What you return must be an exact copy of the lines in the listing below between the line holding "def Chip.inputEntry (c" and the line holding "(List.range new.length).map fun i =>", inclusive, and nothing more.
•••
-- ==== Sys2Proof/Machine/Input.lean ====
section
/-! DEFINITION. The console input merge: which packets a source brings (R170, R171), the groups that follow them (R239,
R240), the snapshot of a crossing, and the attribute values of a frame (R169, R172). -/

namespace Sys2Proof.Machine

open Sys2Proof

/-- 2.5 s in cycles (R170, R171). -/
def sourceLimit : Nat := 2000000000

/-- The item of a cause that the spec names without a number (log entry 22). -/
def itCause (k : Nat) : List Byte := it4 (Config.causeCode k).toNat

/-- The source of a CID on the universe that an entry names. -/
def Chip.sourceOf (c : Chip) (entry cid : Nat) : Option Source :=
  c.sources.find? fun x => x.entry == entry && x.cid == cid && x.univ == InUnivRec.univ (c.recAt 10 entry)

/-- The source of a CID on an entry that has been silent longest: an entry that has been given another universe keeps the
sources of the old one until they are lost (R170). -/
def Chip.oldestSource (c : Chip) (entry cid : Nat) : Option Source :=
  (c.sources.filter fun x => x.entry == entry && x.cid == cid).foldl (fun m x => match m with
    | none => some x
    | some y => if x.cycle < y.cycle then some x else some y) none

/-- Whether two sources are one: one CID on one universe of one entry. -/
def Source.same (x y : Source) : Bool := x.entry == y.entry && x.cid == y.cid && x.univ == y.univ

/-- A source replaced. -/
def Chip.setSource (c : Chip) (x : Source) : Chip :=
  { c with sources := c.sources.map fun y => if y.same x then x else y }

/-! ### Synchronisation groups (R239, R240) -/

/-- The synchronisation groups that the tracked sources of a port name. -/
def Chip.namedSyncs (c : Chip) (p : Nat) : List (Bool × Nat) :=
  ((c.sources.filter fun x => x.syncAddr != 0 && bit (InUnivRec.mask (c.recAt 10 x.entry)) p).map fun x =>
    (InUnivRec.ipv6 (c.recAt 10 x.entry), univGroup (InUnivRec.ipv6 (c.recAt 10 x.entry)) x.syncAddr)).eraseDups

/-- The synchronisation groups that no tracked source names given up. -/
def Chip.dropSyncs (c : Chip) : Chip :=
  ((List.range 4).foldl (fun c p =>
    let gone := (c.port p).syncGroups.filter fun g => !(c.namedSyncs p).contains g
    let c := c.setPort p { c.port p with syncGroups := (c.port p).syncGroups.filter fun g => (c.namedSyncs p).contains g }
    gone.foldl (fun c g => c.report p ⟨g.1, g.2, none⟩ false) c) c).freeGroups

/-- A synchronisation group that a port comes to hold, or NET_GROUPS_FULL once. -/
def Chip.joinSync (c : Chip) (p : Nat) (g : Bool × Nat) : Chip :=
  if (c.port p).syncGroups.contains g then c
  else
    let c' := c.setPort p { c.port p with syncGroups := (c.port p).syncGroups ++ [g] }
    if (c'.exactGroups p).length ≤ 256 then c'.report p ⟨g.1, g.2, none⟩ true
    else if (c.port p).groupsFull then c
    else ((c.setPort p { c.port p with groupsFull := true }).setEvt (Reg.NET_EVT p) 16).raise (32 + p) 0x1005
      (it4 p ++ (if g.1 then leBytes 16 g.2 else it4 g.2))

/-- The synchronisation group that a packet names, on every port of its entry. -/
def Chip.joinSyncs (c : Chip) (entry addr : Nat) : Chip :=
  let e := c.recAt 10 entry
  if addr = 0 then c
  else ((List.range 4).filter fun p => bit (InUnivRec.mask e) p).foldl
    (fun c p => c.joinSync p (InUnivRec.ipv6 e, univGroup (InUnivRec.ipv6 e) addr)) c

/-! ### Sources (R170, R171) -/

/-- A source lost: by its timeout (cause 0) or by the stream-terminated flag (cause 1). -/
def Chip.loseSource (c : Chip) (x : Source) (cause : Nat) : Chip :=
  let c := { c with
    sources := c.sources.filter fun y => !y.same x
    exceeded := c.exceeded.filter (· != x.entry) }
  let c := (c.inc Reg.IN_SRC_LOST_CNT).setEvt Reg.IN_EVT 1
  (c.raise 28 0x0E04 (it4 x.entry ++ leBytes 16 x.cid ++ itCause cause)).dropSyncs

/-- Whether a sequence number lies within −20 to 0 of the last one (R170). -/
def staleSeq (last seq : Nat) : Bool :=
  let d := sext 8 ((seq + 256 - last % 256) % 256)
  decide (-20 ≤ d) && decide (d ≤ 0)

/-- Whether a source's data awaits synchronisation (R171). -/
def Chip.awaits (c : Chip) (addr syncCyc : Nat) : Bool := addr != 0 && c.cycle < syncCyc + sourceLimit

/-- An accepted packet as a tracked source takes it. -/
def Chip.takeData (c : Chip) (x : Source) (pkt : E131Packet) : Chip :=
  let since := if pkt.syncAddr = x.syncAddr then x.syncCyc else c.cycle
  let x := { x with prio := pkt.prio, seq := pkt.seq, syncAddr := pkt.syncAddr, syncCyc := since, cycle := c.cycle }
  let x := if c.awaits pkt.syncAddr since then { x with waiting := some pkt.slots }
    else { x with current := pkt.slots, waiting := none }
  let c := (c.setSource x).rewritten 0 (c.sourceAt x x.waiting.isSome) pkt.slots.length
  c.dropSyncs.joinSyncs x.entry pkt.syncAddr

/-- A new source of an entry, in the lowest place that none of its sources has. -/
def Chip.newSource (c : Chip) (entry cycle : Nat) (pkt : E131Packet) : Source :=
  let free := (List.range 4).find? fun k => !c.sources.any fun x => x.entry == entry && x.place == k
  { entry := entry, cid := pkt.cid, prio := pkt.prio, seq := pkt.seq, syncAddr := pkt.syncAddr, syncCyc := cycle
    current := [], waiting := none, cycle := cycle, since := cycle, snap := [], snapPrio := 0, changes := [], supplied := []
    univ := pkt.univ, place := free.getD 3 }

/-- A packet ignored and counted. -/
def Chip.discardInput (c : Chip) : Chip := c.inc Reg.IN_DISCARD_CNT

/-- A packet from a fifth source (R170). -/
def Chip.fifthSource (c : Chip) (entry cid : Nat) : Chip :=
  let c := (c.discardInput).inc Reg.IN_SRC_EXCESS_CNT
  if c.exceeded.contains entry then c
  else (({ c with exceeded := entry :: c.exceeded } : Chip).setEvt Reg.IN_EVT 2).raise 28 0x0E05
    (it4 entry ++ leBytes 16 cid)

/-- An E1.31 data packet for an enabled input entry (R170). -/
def Chip.inputPacket (c : Chip) (entry : Nat) (pkt : E131Packet) : Chip :=
  if pkt.preview || pkt.startCode != 0 then c.discardInput
  else match c.sourceOf entry pkt.cid with
  | some x =>
    if staleSeq x.seq pkt.seq then c.discardInput
    else if pkt.terminated then c.loseSource x 1
    else c.takeData x pkt
  | none =>
    if 4 ≤ (c.sources.filter fun x => x.entry == entry && x.univ == pkt.univ).length then c.fifthSource entry pkt.cid
    else if pkt.terminated then c
    else
      let x := c.newSource entry c.cycle pkt
      ({ c with sources := c.sources ++ [x] } : Chip).takeData x pkt

/-- The enabled input entry of a universe on a port. -/
def Chip.inputEntry (c : Chip) (p univ : Nat) : Option Nat :=
  (c.inputs.find? fun e => InUnivRec.univ e.2 == univ && bit (InUnivRec.mask e.2) p).map (·.1)

/-- E1.31 synchronisation: the waiting data of a CID's sources on an address becomes current (R171). -/
def Chip.inputSync (c : Chip) (cid addr : Nat) : Chip :=
  { c with sources := c.sources.map fun x =>
      if x.cid == cid && x.syncAddr == addr && addr != 0 then
        { x with current := x.waiting.getD x.current, waiting := none, syncCyc := c.cycle }
      else x }

/-! ### Snapshot and values (R169, R172) -/

/-- The slots of a snapshot that differ from the one before, each marked with one more than the cycle; a slot that the snapshot
before did not have has not changed. -/
def markChanges (cycle : Nat) (old new : List Byte) (marks : List Nat) : List Nat :=
  (List.range new.length).map fun i =>
    if old.length ≤ i then 0 else if old[i]? = new[i]? then marks.getD i 0 else cycle + 1

/-- Each slot of a snapshot with the mark of the snapshot that brought it. -/
def markSupplied (cycle oldLen newLen : Nat) (marks : List Nat) : List Nat :=
  (List.range newLen).map fun i => if oldLen ≤ i then cycle + 1 else marks.getD i 0

/-- The current data of a source as the snapshot reads them from the working region (R303, R394). -/
def Chip.sourceData (c : Chip) (x : Source) : List Byte :=
  if c.eccDram.flips.isEmpty then x.current
  else (x.current.zipIdx).map fun e => e.1 ^^^ c.eccDram.octet (c.sourceAt x false + e.2)

/-- The snapshot of a crossing: the current data and priority of every source, which the frame keeps whatever becomes of the
sources. -/
def Chip.snapInputs (c : Chip) : Chip :=
  let l := c.sources.map fun x =>
    let new := c.sourceData x
    { x with snap := new, snapPrio := x.prio, changes := markChanges c.cycle x.snap new x.changes
             supplied := markSupplied c.cycle x.snap.length new.length x.supplied }
  let c := l.foldl (fun c x => c.noteRead 0 2 (c.sourceAt x false) x.snap.length) c
  { c with sources := l, frame := { c.frame with sources := l } }

/-- First slot and width of each attribute of a patched fixture. -/
def patchUnits (prof slot : Nat) : List (Nat × Nat) :=
  (List.range (ProfRec.attrs prof)).map fun a =>
    (slot + ((List.range a).map (ProfRec.attrSlots prof)).sum, ProfRec.attrSlots prof a)

/-- The value that a source supplies for a unit, if it does. -/
def Source.supplies (x : Source) (slot w : Nat) : Option Nat :=
  if 512 < slot + w - 1 || x.snap.length < slot + w - 1 then none
  else
    let o (i : Nat) : Nat := (x.snap.getD (slot - 1 + i) 0).toNat
    some (if w = 1 then o 0 * 257 else o 0 * 256 + o 1)

/-- A candidate of R172: its priority, its value, when that value changed, and since when it is tracked. -/
structure Candidate where
  prio    : Nat
  value   : Nat
  changed : Nat
  since   : Nat
  isCue   : Bool
  deriving DecidableEq, Repr

/-- The candidates for attribute `a` of fixture `f`: a change counts from the snapshot on at which a source became a candidate, by
its packets or by the fixture's patch. -/
def Chip.candidates (c : Chip) (f a : Nat) : List Candidate :=
  let fix := c.recAt 1 f
  let prof := c.recAt 2 (FixRec.profile fix)
  let patch := c.recIn 11 f
  let from_ := natAt c.patched f
  let unit := (patchUnits prof (InPatchRec.slot patch)).getD a (1, 1)
  let cue : Candidate := ⟨c.lv Reg.IN_CUE_PRIO, c.cueSource f a, natAt c.cueChanged (f * 32 + a), 0, true⟩
  cue :: (c.frame.sources.filter fun x =>
      x.entry == InPatchRec.idx patch && x.univ == InUnivRec.univ (c.recIn 10 x.entry)).filterMap fun x =>
    (x.supplies unit.1 unit.2).map fun v =>
      let mark (l : List Nat) : Nat := ((List.range unit.2).map fun i => l.getD (unit.1 - 1 + i) 0).foldl max 0
      ⟨x.snapPrio, v, if max from_ (mark x.supplied) < mark x.changes then mark x.changes else 0, x.since, false⟩

/-- The value of MERGE 1 among the candidates of the highest priority. -/
def latestOf (csn key : Nat) (l : List Candidate) : Nat :=
  let last := (l.map Candidate.changed).foldl max 0
  if last = 0 then
    (match l.find? Candidate.isCue with
     | some x => x.value
     | none =>
       let s := (l.map Candidate.since).foldl min (l.headD ⟨0, 0, 0, 0, false⟩).since
       ((l.find? fun x => x.since == s).map Candidate.value).getD 0)
  else
    let ties := l.filter fun x => x.changed == last
    (ties.getD (Config.latestPick csn key % ties.length) ⟨0, 0, 0, 0, false⟩).value

/-- The value of attribute `a` of fixture `f` in the frame (R172). -/
def Chip.attrValue (c : Chip) (f a : Nat) : Nat :=
  if !InPatchRec.en (c.recIn 11 f) then c.cueSource f a
  else
    let l := c.candidates f a
    let top := (l.map Candidate.prio).foldl max 0
    let l := l.filter fun x => x.prio == top
    match l with
    | [x] => x.value
    | _ =>
      if ProfRec.latest (c.recAt 2 (FixRec.profile (c.recAt 1 f))) a then latestOf c.frame.csn (f * 32 + a) l
      else (l.map Candidate.value).foldl max 0

/-! ### Meanings -/

/-- E131_DATA_RECEIVE (R170): on an enabled universe and port. -/
def execE131DataReceive (port : Nat) (pkt : E131Packet) (s : State) : Host.Outcome State Fault Refusal :=
  within (port < 4 && pkt.slots.length ≤ 512) (onChip (fun _ c =>
    match c.inputEntry port pkt.univ with
    | none => c
    | some e => if c.domainOn 6 && c.portUp port then c.inputPacket e pkt else c) s)

/-- E131_SYNC_RECEIVE (R171). -/
def execE131SyncReceive (port cid addr : Nat) (s : State) : Host.Outcome State Fault Refusal :=
  within (port < 4) (onChip (fun _ c => if c.domainOn 6 && c.portUp port then c.inputSync cid addr else c) s)

/-- INPUT_SOURCE_TIMEOUT (R170): a tracked source has had no accepted packet for 2.5 s. -/
def execInputSourceTimeout (entry cid : Nat) (s : State) : Host.Outcome State Fault Refusal :=
  onChip (fun _ c =>
    match c.oldestSource entry cid with
    | none => c
    | some x => (c.runToCycle (x.cycle + sourceLimit)).loseSource x 0) s

/-- INPUT_SYNC_TIMEOUT (R171): no synchronisation packet for 2.5 s; what waits becomes current. -/
def execInputSyncTimeout (entry cid : Nat) (s : State) : Host.Outcome State Fault Refusal :=
  onChip (fun _ c =>
    match c.oldestSource entry cid with
    | none => c
    | some x =>
      if x.syncAddr = 0 then c
      else
        let c := c.runToCycle (x.syncCyc + sourceLimit)
        c.setSource { x with current := x.waiting.getD x.current, waiting := none }) s

end Sys2Proof.Machine
end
•••
TASK OUTPUT:
def Chip.inputEntry (c : Chip) (p univ : Nat) : Option Nat :=
  (c.inputs.find? fun e => InUnivRec.univ e.2 == univ && bit (InUnivRec.mask e.2) p).map (·.1)

/-- E1.31 synchronisation: the waiting data of a CID's sources on an address becomes current (R171). -/
def Chip.inputSync (c : Chip) (cid addr : Nat) : Chip :=
  { c with sources := c.sources.map fun x =>
      if x.cid == cid && x.syncAddr == addr && addr != 0 then
        { x with current := x.waiting.getD x.current, waiting := none, syncCyc := c.cycle }
      else x }

/-! ### Snapshot and values (R169, R172) -/

/-- The slots of a snapshot that differ from the one before, each marked with one more than the cycle; a slot that the snapshot
before did not have has not changed. -/
def markChanges (cycle : Nat) (old new : List Byte) (marks : List Nat) : List Nat :=
  (List.range new.length).map fun i =>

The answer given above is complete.